Submitted via IRC for TheMightyBuzzard
With Governor Roy Cooper (D) taking no action on the bill, the state of North Carolina has enacted the Restore Campus Free Speech Act, the first comprehensive campus free-speech legislation based on the Goldwater proposal. That proposal, which I [Stanley Kurtz (Senior Fellow at the Ethics and Public Policy Center)] co-authored along with Jim Manley and Jonathan Butcher of Arizona's Goldwater Institute, was released on January 31 and is now under consideration in several states. It's fitting that North Carolina should be the first state to enact a Goldwater-inspired law.
[...] The North Carolina Restore Campus Free Speech Act achieves most of what the Goldwater proposal sets out to do. It ensures that University of North Carolina policy will strongly affirm the importance of free expression. It prevents administrators from disinviting speakers whom members of the campus community wish to hear from. It establishes a system of disciplinary sanctions for students and anyone else who interferes with the free-speech rights of others, and ensures that students will be informed of those sanctions at freshman orientation.
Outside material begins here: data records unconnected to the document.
/-- Settles O42: a post by its mailbox, a mailbox by its caller, a lock by its owner. -/
theorem mailboxAndLockCommandsComplete : Obligations.MailboxAndLockCommandsComplete := by
  unfold Obligations.MailboxAndLockCommandsComplete
  intro s a e
  refine ⟨fun w m c ha hu => ?_, fun w m f x ha hu hf hx => ?_, fun l p i hpi f hf => ?_⟩
  · have hdiv : (16 * w.val + m.val) / 16 = w := by omega
    have hrun : ∀ r {g}, e.mboxPost (e.tagOf a) a (16 * w + m) c
        ((List.range 4).flatMap fun j => leBytes 4 (e.bank (pgWMBX + w) (0x060 + 4 * j) a).toNat) false = (r, g) →
        Runs (.mailboxPost a w m c) s (g.setBank (pgWMBX + w) 0x044 a (w32 (16 * m + r.code))) := fun r _ hp =>
      runs_of_run (f := fun d => d.wr a (pgWMBX + w) 0x040 (w32 (fput 8 3 c + m))) rfl
        (wr_block ha hu (mboxPost_writable w) ((writeBlock_wmbx ..).trans (writeWMBX_post e a (e.tagOf a) w (16 * w + m) c (m' := m) rfl hp))).symm
    refine ⟨fun h => hrun .fenced ((mboxPost_cases (f := e) hdiv).1 h), fun h f hf => ?_⟩
    obtain ⟨hfull, hfree⟩ := (mboxPost_cases (sender := a) (c := c) (call := false)
      (msg := (List.range 4).flatMap fun j => leBytes 4 (e.bank (pgWMBX + w) (0x060 + 4 * j) a).toNat) hdiv).2 h hf
    exact ⟨fun hm g hg => hrun .accepted (hfree hm g hg), fun hm => hrun .full (hfull hm)⟩
  · have hdiv : (16 * w.val + m.val) / 16 = w := by omega
    have hrel : ∀ {g}, f.mboxAnswer (16 * w + m) 0xFFFFFFFF = g → Runs (.release a w m) s g := fun hg => by
      refine runs_of_run (f := fun d => d.wr a (pgWMBX + w) (0x10C + 32 * m) 1) rfl (wr_block ha hu (mboxCmd_writable w m) ?_).symm
      rw [writeBlock_wmbx, writeWMBX_cmd]
      unfold Dev.mboxCmd
      rw [hdiv, ← hf, ← hg]
      rfl
    have hrep : ∀ {g}, f.mboxAnswer (16 * w + m) x.reply = g → Runs (.reply a w m) s g := fun hg => by
      refine runs_of_run (f := fun d => d.wr a (pgWMBX + w) (0x10C + 32 * m) 2) rfl (wr_block ha hu (mboxCmd_writable w m) ?_).symm
      rw [writeBlock_wmbx, writeWMBX_cmd]
      unfold Dev.mboxCmd
      rw [hdiv, ← hf, ← hg, hx]
      rfl
    have hcases := mboxAnswer_cases hx
    refine ⟨fun h => ⟨hrel ((hcases _).1 h), hrep ((hcases _).1 h)⟩, fun h g hg => ⟨fun hc => ⟨?_, ?_⟩, fun hc => ⟨?_, ?_⟩⟩⟩
    · exact hrel (((hcases _).2 h g hg).1 hc)
    · exact hrep (((hcases _).2 h g hg).1 hc)
    · exact hrel (((hcases _).2 h g hg).2 hc)
    · exact hrep (((hcases _).2 h g hg).2 hc)
  · have hp : p = lockPage l ∧ i = lockNum l := by
      cases l with
      | wheel w k | global k => exact Prod.mk.inj hpi
    obtain ⟨rfl, rfl⟩ := hp
    have hf' : f = e.lockCounted (e.tagOf a) l := by
      rw [hf]
      cases l with
      | wheel w k | global k => rfl
    clear hpi hf
    subst hf'
    refine ⟨fun ha => ?_, fun ha hu => ?_⟩
    · have hans : ∀ {g v}, (e.lockCounted (e.tagOf a) l).lockRead (e.tagOf a) a (lockNum l) = (v, g) → Answers (.lockAcquireRead a l) s g v :=
        fun hv => answers_rd rfl ha (fun h => by cases l with | wheel w k | global k => exact absurd h.2 (by unfold lockPage; dsimp only; omega))
          (lockPage_readable l) ((readReg_lock ..).trans hv)
      exact ⟨fun ho => hans ((lockRead_cases _).1 ho), fun o ho => hans ((lockRead_cases _).2 o ho)⟩
    · have hw := fun v => writeBlock_lock e a (e.tagOf a) l v
      refine ⟨fun v hv => ?_, fun ho => ?_, fun ho g hg => ?_⟩
      · exact runs_of_run (f := fun d => d.wr a (lockPage l).1 (lockPage l).2 v) rfl
          (wr_block_discarded ha hu (lockPage_writable l) ((hw v).trans (if_pos hv)))
      · refine runs_of_run (f := fun d => d.wr a (lockPage l).1 (lockPage l).2 0) rfl
          (wr_block ha hu (lockPage_writable l) ((hw 0).trans ((if_neg (not_not_intro rfl)).trans (congrArg some (lockWrite_owner ho))))).symm
      · refine runs_of_run (f := fun d => d.wr a (lockPage l).1 (lockPage l).2 0) rfl
          (wr_block ha hu (lockPage_writable l) ((hw 0).trans ((if_neg (not_not_intro rfl)).trans (congrArg some (lockWrite_misuse ho ?_ ?_))))).symm
        · rintro w k rfl
          exact hg
        · rintro k rfl
          exact hg

end Sys2Proof.Machine
end

section
/-!
PROOFS about the memory requests that come from outside, through BAR4 and the switch (R391, R392, R411, R473, R519-R521).
-/

namespace Sys2Proof.Machine

/-! ### The host -/

section
variable {d0 d g : Dev} {o n : Nat}

/-- A host read that is not aborted in DEVICE_HALT, by the domains on its way and the blocks it reads. -/
theorem hostRead_cases (hd : d = d0.linkWake 6) :
    (d.faults.halted = true → d0.hostRead o n = d.answer .abort []) ∧
    (d.faults.halted = false →
      (d.knockEach (bar4Doms o n) = (true, g) → d0.hostRead o n = d.holds g (.host o (.read n))) ∧
      (d.knockEach (bar4Doms o n) = (false, g) →
        (g.fencedOn [3, 4] = true → d0.hostRead o n = g.answer .abort []) ∧
        (g.fencedOn [3, 4] = false → ∀ f h : Dev, f = g.countTlp 1 (agentTag agHost) 2 n →
          (∀ bs p, f.blockReads .host 4 (blocksOf o n) = .ok bs p h → d0.hostRead o n = h.answer (if p then .poisoned else .success) bs) ∧
          (f.blockReads .host 4 (blocksOf o n) = .wait h → d0.hostRead o n = d.holds h (.host o (.read n))) ∧
          (∀ c, f.blockReads .host 4 (blocksOf o n) = .refuse c h → d0.hostRead o n = h.answer c [])))) := by
  subst hd
  have hgo : (d0.linkWake 6).faults.halted = false → ¬ (d0.linkWake 6).faults.halted = true := fun h => by rw [h]; decide
  refine ⟨fun h => if_pos h, fun h => ⟨fun hk => ?_, fun hk => ⟨fun hf => ?_, fun hf f h' hff => ⟨fun bs p hb => ?_, fun hb => ?_, fun c hb => ?_⟩⟩⟩⟩ <;>
    unfold Dev.hostRead <;> dsimp only <;> rw [if_neg (hgo h), hk]
  · exact if_pos rfl
  · exact (if_neg Bool.false_ne_true).trans (if_pos hf)
  all_goals rw [if_neg Bool.false_ne_true, if_neg (by rw [hf]; decide), ← hff, hb]

/-- A host write that is not lost, by the domains on its way. -/
theorem hostWrite_cases {bs : List Byte} {ep b : Bool} (hd : d = d0.linkWake 6) :
    ((d.faults.halted || (d.boot.hostPath && !decide (stagingBase ≤ o ∧ o + bs.length ≤ stagingBase + stagingSize))) = true →
      d0.hostWrite o bs ep = d.answer .success []) ∧
    ((d.faults.halted || (d.boot.hostPath && !decide (stagingBase ≤ o ∧ o + bs.length ≤ stagingBase + stagingSize))) = false →
      d.knockEach (bar4Doms o bs.length) = (b, g) →
      (b = true ∨ (d.caddy.wiping = true ∧ plainRange o = .caddy) → d0.hostWrite o bs ep = d.holds g (.host o (.write bs ep))) ∧
      (b = false → (d.caddy.wiping = true → plainRange o ≠ .caddy) →
        (g.fencedOn [3, 4] = true → d0.hostWrite o bs ep = g.answer .success []) ∧
        (g.fencedOn [3, 4] = false → ∀ f : Dev, f = g.countTlp 1 (agentTag agHost) 1 bs.length →
          (plainRange o = .hwt → d0.hostWrite o bs ep = (if ep then f else f.hwtWrite agHost (o - hwtBase) bs).answer .success []) ∧
          (plainRange o ≠ .hwt → d0.hostWrite o bs ep =
            ((f.blockWrites .host 4 ep (beatParts o bs (bs.length / 32 + 2))).2).answer .success [])))) := by
  subst hd
  generalize hin : decide (stagingBase ≤ o ∧ o + bs.length ≤ stagingBase + stagingSize) = inside
  refine ⟨fun h => ?_, fun h hk => ⟨fun hw => ?_, fun hb hw => ⟨fun hf => ?_, fun hf f hff => ⟨fun hr => ?_, fun hr => ?_⟩⟩⟩⟩ <;>
    unfold Dev.hostWrite <;> dsimp only <;> rw [hin]
  · exact if_pos (by simpa using h)
  all_goals rw [if_neg (by simpa using h), hk]
  · exact if_pos hw
  all_goals rw [if_neg (fun hx => hx.elim (fun h => by rw [hb] at h; cases h) fun h => hw h.1 h.2)]
  · exact if_pos hf
  · rw [if_neg (by rw [hf]; decide), ← hff, if_pos hr]
  · rw [if_neg (by rw [hf]; decide), ← hff, if_neg hr]

end

/-! ### The switch -/

/-- What a request of a downstream port that is not served is answered. -/
def reqLost (r : MemReq) : Cpl := if reqBytes r = 0 then .abort else .success

section
variable {d e g : Dev} {p : Nat} {id : PeerId} {a : Nat} {r : MemReq}

theorem peerRequest_cases (he : e = d.linkWake p) (hl : d.linkActive p = true) :
    (e.faults.halted = true → d.peerRequest p id a r = e.answer (reqLost r) []) ∧
    (e.faults.halted = false → e.acs p 1 = true → id.addrType ≠ 0 → d.peerRequest p id a r = e.answer .unsupported []) ∧
    (e.faults.halted = false → (e.acs p 1 = true → id.addrType = 0) → e.acs p 0 = true → e.busBelow p id.bus = false →
      d.peerRequest p id a r = e.answer (reqLost r) []) ∧
    (e.faults.halted = false → (e.acs p 1 = true → id.addrType = 0) → (e.acs p 0 = true → e.busBelow p id.bus = true) →
      ∀ o, e.busRoute a = .bar4 o → d.peerRequest p id a r = if e.peerMay p then e.peerAccess p 4 o r else e.peerDenied) := by
  subst he
  have hgo : (d.linkWake p).faults.halted = false → ¬ (d.linkWake p).faults.halted = true := fun h => by rw [h]; decide
  refine ⟨fun h => ?_, fun h h1 ht => ?_, fun h h1 h0 hb => ?_, fun h h1 h0 o hr => ?_⟩ <;> unfold Dev.peerRequest <;>
    rw [if_neg (by rw [hl]; decide)] <;> dsimp only
  · exact if_pos h
  · exact (if_neg (hgo h)).trans (if_pos ⟨h1, ht⟩)
  · refine (if_neg (hgo h)).trans ((if_neg fun h => h.2 (h1 h.1)).trans (if_pos ?_))
    rw [h0, hb]
    decide
  · refine (if_neg (hgo h)).trans ((if_neg fun h => h.2 (h1 h.1)).trans ((if_neg fun h => ?_).trans ?_))
    · rw [h0 h.1] at h
      exact absurd h.2 (by decide)
    · rw [hr]

/-- A peer read whose way is awake and not fenced, and whose blocks are served. -/
theorem peerAccess_read {o n : Nat} (hk : d.knockEach ([8 + p, 3, 4] ++ (blocksOf o n).flatMap fun x => pathTo 4 x.1) = (false, g))
    (hf : g.fencedOn [8 + p, 3, 4] = false) {f h : Dev} (hff : f = g.countTlp 2 tagOwn 1 0) {bs : List Byte} {po : Bool}
    (hb : f.blockReads .peer 4 (blocksOf o n) = .ok bs po h) :
    d.peerAccess p 4 o (.read n) = (h.countTlp 2 tagOwn 1 n).answer (if po then .poisoned else .success) bs := by
  subst hff
  unfold Dev.peerAccess
  dsimp only
  rw [if_pos rfl, hk, if_neg Bool.false_ne_true, if_neg (by rw [hf]; decide)]
  dsimp only [reqBytes]
  rw [hb]

/-- A peer write whose way is awake and not fenced, and of which something lands. -/
theorem peerAccess_write {o : Nat} {bs : List Byte} {ep : Bool}
    (hk : d.knockEach ([8 + p, 3, 4] ++ (blocksOf o bs.length).flatMap fun x => pathTo 4 x.1) = (false, g))
    (hf : g.fencedOn [8 + p, 3, 4] = false) {f : Dev} (hff : f = g.countTlp 2 tagOwn 1 bs.length) {q : List (Nat × Nat) × Dev}
    (hq : q = f.blockWrites .peer 4 ep (beatParts o bs (bs.length / 32 + 2))) (hne : q.1 ≠ []) :
    d.peerAccess p 4 o (.write bs ep) = (q.2.watchWrite p q.1).answer .success [] := by
  have hsome : q.1.isEmpty = false := List.isEmpty_eq_false_iff.mpr hne
  subst hff
  unfold Dev.peerAccess
  dsimp only
  rw [if_pos rfl, hk, if_neg Bool.false_ne_true, if_neg (by rw [hf]; decide)]
  subst hq
  refine congrArg (fun c => Dev.answer _ c []) (if_neg fun h => ?_)
  rw [Bool.and_eq_true, Bool.and_eq_true] at h
  exact Bool.false_ne_true (hsome.symm.trans h.1.1)

end

/-- Settles O43: the host's requests by their domains and blocks, a port's by its ACS controls and PEER_CTRL. -/
theorem memoryRequestsComplete : Obligations.MemoryRequestsComplete := by
  unfold Obligations.MemoryRequestsComplete
  intro s e
  refine ⟨fun o n halt hn he hh => ?_, fun q o bs ep lost he hq hlost => ?_, fun o bs => ?_, fun q p id addr r lost hq => ?_,
    fun p o g => ⟨fun n f hk hf hff bs po h hb => ?_, fun bs ep f q hk hf hff hq hne => ?_⟩, fun p => ⟨fun hl hh => ?_, fun h => ?_⟩⟩
  · subst hh
    have hrun : ∀ {f}, s.dev.hostRead o.toNat n = f → Runs (.hostMemoryRead o n) s f := fun hf =>
      runs_of_run (f := fun d => d.hostRead o.toNat n) (if_pos (decide_eq_true hn)) hf
    refine ⟨fun h => hrun ((hostRead_cases (g := e) he).1 h), fun h g => ⟨fun hk => hrun (((hostRead_cases he).2 h).1 hk), fun hk => ?_⟩⟩
    obtain ⟨hfenced, hopen⟩ := ((hostRead_cases he).2 h).2 hk
    refine ⟨fun hf => hrun (hfenced hf), fun hf f h hff => ?_⟩
    obtain ⟨hok, hwait, hrefuse⟩ := hopen hf f h hff
    exact ⟨fun bs p hb => hrun (hok bs p hb), fun hb => hrun (hwait hb), fun c hb => hrun (hrefuse c hb)⟩
  · subst hlost
    have hrun : ∀ {f}, s.dev.hostWrite o bs ep = f → Runs q s f := fun hf => by
      rcases hq with ⟨off, rfl, rfl⟩ | ⟨off, rfl, rfl, rfl⟩
      · exact runs_of_run (f := fun d => d.hostWrite off.toNat bs ep) rfl hf
      · exact runs_of_run (f := fun d => d.hwtEntryWrite agHost off.toNat bs) rfl ((if_pos rfl).trans hf)
    refine ⟨fun h => hrun ((hostWrite_cases (g := e) (b := false) he).1 h), fun h b g hk => ?_⟩
    obtain ⟨hwait, hmade⟩ := (hostWrite_cases he).2 h hk
    refine ⟨fun hw => hrun (hwait hw), fun hb hw => ?_⟩
    obtain ⟨hfenced, hopen⟩ := hmade hb hw
    refine ⟨fun hf => hrun (hfenced hf), fun hf f hff => ⟨fun hr hep => hrun ?_, fun hr hep => hrun ?_, fun hr => hrun ((hopen hf f hff).2 hr)⟩⟩
    · rw [(hopen hf f hff).1 hr, hep]
      rfl
    · rw [(hopen hf f hff).1 hr, hep]
      rfl
  · refine ⟨fun h => ?_, fun h => ?_, fun h => ?_, fun a h1 h2 => ?_⟩
    iterate 3
      refine runs_of_run (f := fun d => d.hwtEntryWrite agKettle o.toNat bs) rfl ?_
      unfold Dev.hwtEntryWrite
      rw [if_neg (by decide), if_pos rfl, h]
    exact runs_of_run (f := fun d => d.hwtEntryWrite a o.toNat bs) rfl ((if_neg fun h => h1 (Fin.ext h)).trans (if_neg fun h => h2 (Fin.ext h)))
  · have hrun : ∀ {f}, s.dev.peerRequest p id addr.toNat r = f → Runs q s f := fun hf => by
      rcases hq with ⟨n, hn, rfl, rfl, -⟩ | ⟨bs, ep, rfl, rfl, -, -⟩
      · exact runs_of_run (f := fun d => d.peerRequest p id addr.toNat (.read n)) (if_pos (decide_eq_true hn)) hf
      · exact runs_of_run (f := fun d => d.peerRequest p id addr.toNat (.write bs ep)) rfl hf
    have hlost : reqLost r = lost := by
      rcases hq with ⟨n, -, -, rfl, rfl⟩ | ⟨bs, ep, -, rfl, hne, rfl⟩
      · rfl
      · exact if_neg (fun h => hne (List.eq_nil_of_length_eq_zero h))
    refine ⟨fun h => hrun (if_pos (by rw [h]; rfl)), fun hl he => ?_⟩
    obtain ⟨hhalt, hblock, hvalid, hroute⟩ := peerRequest_cases (id := id) (a := addr.toNat) (r := r) he hl
    rw [hlost] at hhalt hvalid
    refine ⟨fun h => hrun (hhalt h), fun h h1 ht => hrun (hblock h h1 ht), fun h h1 h0 hb => hrun (hvalid h h1 h0 hb), fun h h1 h0 o ho => ?_⟩
    exact ⟨fun hm => hrun ((hroute h h1 h0 o ho).trans (if_neg (by rw [show e.peerMay p = false from hm]; decide))),
      fun hm => hrun ((hroute h h1 h0 o ho).trans (if_pos hm))⟩
  · exact peerAccess_read hk hf hff hb
  · exact peerAccess_write hk hf hff hq hne
  · exact runs_of_run (f := fun d => d.peerMessage p) rfl (if_neg (by rw [hl, hh]; decide))
  · refine runs_of_run (f := fun d => d.peerMessage p) rfl (if_pos ?_)
    exact h.imp_left fun h => by rw [h]; rfl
It reaffirms the principle that universities, at the official institutional level, ought to remain neutral on issues of public controversy to encourage the widest possible range of opinion and dialogue within the university itself. And it authorizes a special committee created by the Board of Regents to issue a yearly report to the public, the regents, the governor, and the legislature on the administrative handling of free-speech issues.
Source: http://www.nationalreview.com/corner/450027/north-carolina-campus-free-speech-act-goldwater-proposal
(Score: 3, Interesting) by ilsa on Friday August 11 2017, @05:30PM (2 children)
Except for when those positions *don't* debunk themselves. Or at least, when they are listened to by people who do not have the knowledge and critical thinking skill to properly evaluate the arguments. Never mind the maxim of "If you tell a lie often enough, people begin to think it's true."
Look at the anti-vax crowd as a perfect example. The original "scientist" was discredited, the research has been debunked beyond a shadow of a doubt. And yet a shockingly large number of people insist that vaccinations are bad. If this sort of thing only hurt the people that believed it, then I wouldn't really care. They can do whatever they want. But their decisions, based on gross misinformation, hurts other people as well.
I'm very glad that the university was able to at least push back on allowing any public area to be usable as a public forum. Otherwise there would have been sidewalk preachers every 10 feet.
The Westboro Baptist Church is going to have a field day with this.
(Score: 0) by Anonymous Coward on Friday August 11 2017, @09:31PM
Yes humans can be suckered in with bad information, but it is vastly more preferable to a thought-police tyranny.
(Score: 1) by khallow on Sunday August 13 2017, @04:24AM
It's a college. If the people there don't have the knowledge and critical thinking skills to properly evaluate bullshit, then shut the place down.